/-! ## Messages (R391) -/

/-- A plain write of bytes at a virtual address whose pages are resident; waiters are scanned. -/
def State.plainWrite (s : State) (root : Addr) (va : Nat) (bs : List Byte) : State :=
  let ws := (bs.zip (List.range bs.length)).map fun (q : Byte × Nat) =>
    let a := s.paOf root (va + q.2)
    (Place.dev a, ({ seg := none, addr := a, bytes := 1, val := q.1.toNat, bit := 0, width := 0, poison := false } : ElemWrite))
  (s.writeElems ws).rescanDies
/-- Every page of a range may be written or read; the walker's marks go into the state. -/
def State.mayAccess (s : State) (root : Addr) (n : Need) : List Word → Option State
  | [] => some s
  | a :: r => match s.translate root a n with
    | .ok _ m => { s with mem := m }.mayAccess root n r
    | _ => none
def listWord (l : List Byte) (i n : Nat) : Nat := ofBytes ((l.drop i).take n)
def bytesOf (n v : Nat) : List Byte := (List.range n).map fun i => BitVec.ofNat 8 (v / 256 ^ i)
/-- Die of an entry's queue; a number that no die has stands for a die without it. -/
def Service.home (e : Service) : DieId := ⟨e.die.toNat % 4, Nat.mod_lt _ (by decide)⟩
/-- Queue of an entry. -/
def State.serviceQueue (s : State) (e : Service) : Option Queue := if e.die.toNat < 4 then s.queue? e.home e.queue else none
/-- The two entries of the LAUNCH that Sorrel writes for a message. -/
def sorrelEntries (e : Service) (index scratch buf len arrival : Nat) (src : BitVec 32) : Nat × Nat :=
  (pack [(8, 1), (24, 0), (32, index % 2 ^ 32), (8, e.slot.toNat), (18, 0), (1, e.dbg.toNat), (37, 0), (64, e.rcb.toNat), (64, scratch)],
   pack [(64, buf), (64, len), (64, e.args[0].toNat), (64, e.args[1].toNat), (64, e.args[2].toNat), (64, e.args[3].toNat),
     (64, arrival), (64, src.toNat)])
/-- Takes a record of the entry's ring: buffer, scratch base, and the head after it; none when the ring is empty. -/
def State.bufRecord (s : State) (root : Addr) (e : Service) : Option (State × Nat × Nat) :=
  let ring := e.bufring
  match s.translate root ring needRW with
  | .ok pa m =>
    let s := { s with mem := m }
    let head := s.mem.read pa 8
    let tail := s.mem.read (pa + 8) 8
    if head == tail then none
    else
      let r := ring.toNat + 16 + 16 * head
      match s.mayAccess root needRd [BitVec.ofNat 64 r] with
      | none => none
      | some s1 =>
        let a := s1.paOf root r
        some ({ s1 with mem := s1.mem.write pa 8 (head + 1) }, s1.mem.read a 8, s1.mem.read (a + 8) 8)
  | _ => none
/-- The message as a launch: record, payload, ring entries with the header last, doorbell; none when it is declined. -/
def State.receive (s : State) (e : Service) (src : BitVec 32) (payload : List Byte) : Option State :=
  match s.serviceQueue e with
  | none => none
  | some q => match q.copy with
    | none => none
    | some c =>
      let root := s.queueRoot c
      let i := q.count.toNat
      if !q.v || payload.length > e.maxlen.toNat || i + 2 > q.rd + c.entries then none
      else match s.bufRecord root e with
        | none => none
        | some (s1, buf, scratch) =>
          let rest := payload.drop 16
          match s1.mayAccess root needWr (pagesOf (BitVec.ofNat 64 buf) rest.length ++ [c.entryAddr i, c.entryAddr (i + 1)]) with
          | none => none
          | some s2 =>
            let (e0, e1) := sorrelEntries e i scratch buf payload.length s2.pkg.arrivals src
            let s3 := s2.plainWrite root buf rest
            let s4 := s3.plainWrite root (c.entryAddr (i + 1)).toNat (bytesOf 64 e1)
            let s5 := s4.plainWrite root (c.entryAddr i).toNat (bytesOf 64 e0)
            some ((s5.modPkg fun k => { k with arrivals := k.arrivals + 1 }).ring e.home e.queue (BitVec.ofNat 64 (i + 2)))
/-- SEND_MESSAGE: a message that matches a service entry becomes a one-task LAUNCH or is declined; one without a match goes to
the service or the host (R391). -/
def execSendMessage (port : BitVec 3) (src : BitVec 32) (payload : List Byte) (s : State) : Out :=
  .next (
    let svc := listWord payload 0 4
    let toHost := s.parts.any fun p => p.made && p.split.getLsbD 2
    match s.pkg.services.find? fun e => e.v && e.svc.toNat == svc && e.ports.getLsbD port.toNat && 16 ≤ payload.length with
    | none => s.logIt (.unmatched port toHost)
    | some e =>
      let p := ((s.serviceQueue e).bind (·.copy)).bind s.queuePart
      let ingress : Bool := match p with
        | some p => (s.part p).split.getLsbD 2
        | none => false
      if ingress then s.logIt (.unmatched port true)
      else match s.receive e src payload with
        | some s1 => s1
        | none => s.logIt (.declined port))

**TASK**
Each line of the listing above that contains the word "copy" is to be copied.

**ANSWER BELOW**
  | some q => match q.copy with
      let p := ((s.serviceQueue e).bind (·.copy)).bind s.queuePart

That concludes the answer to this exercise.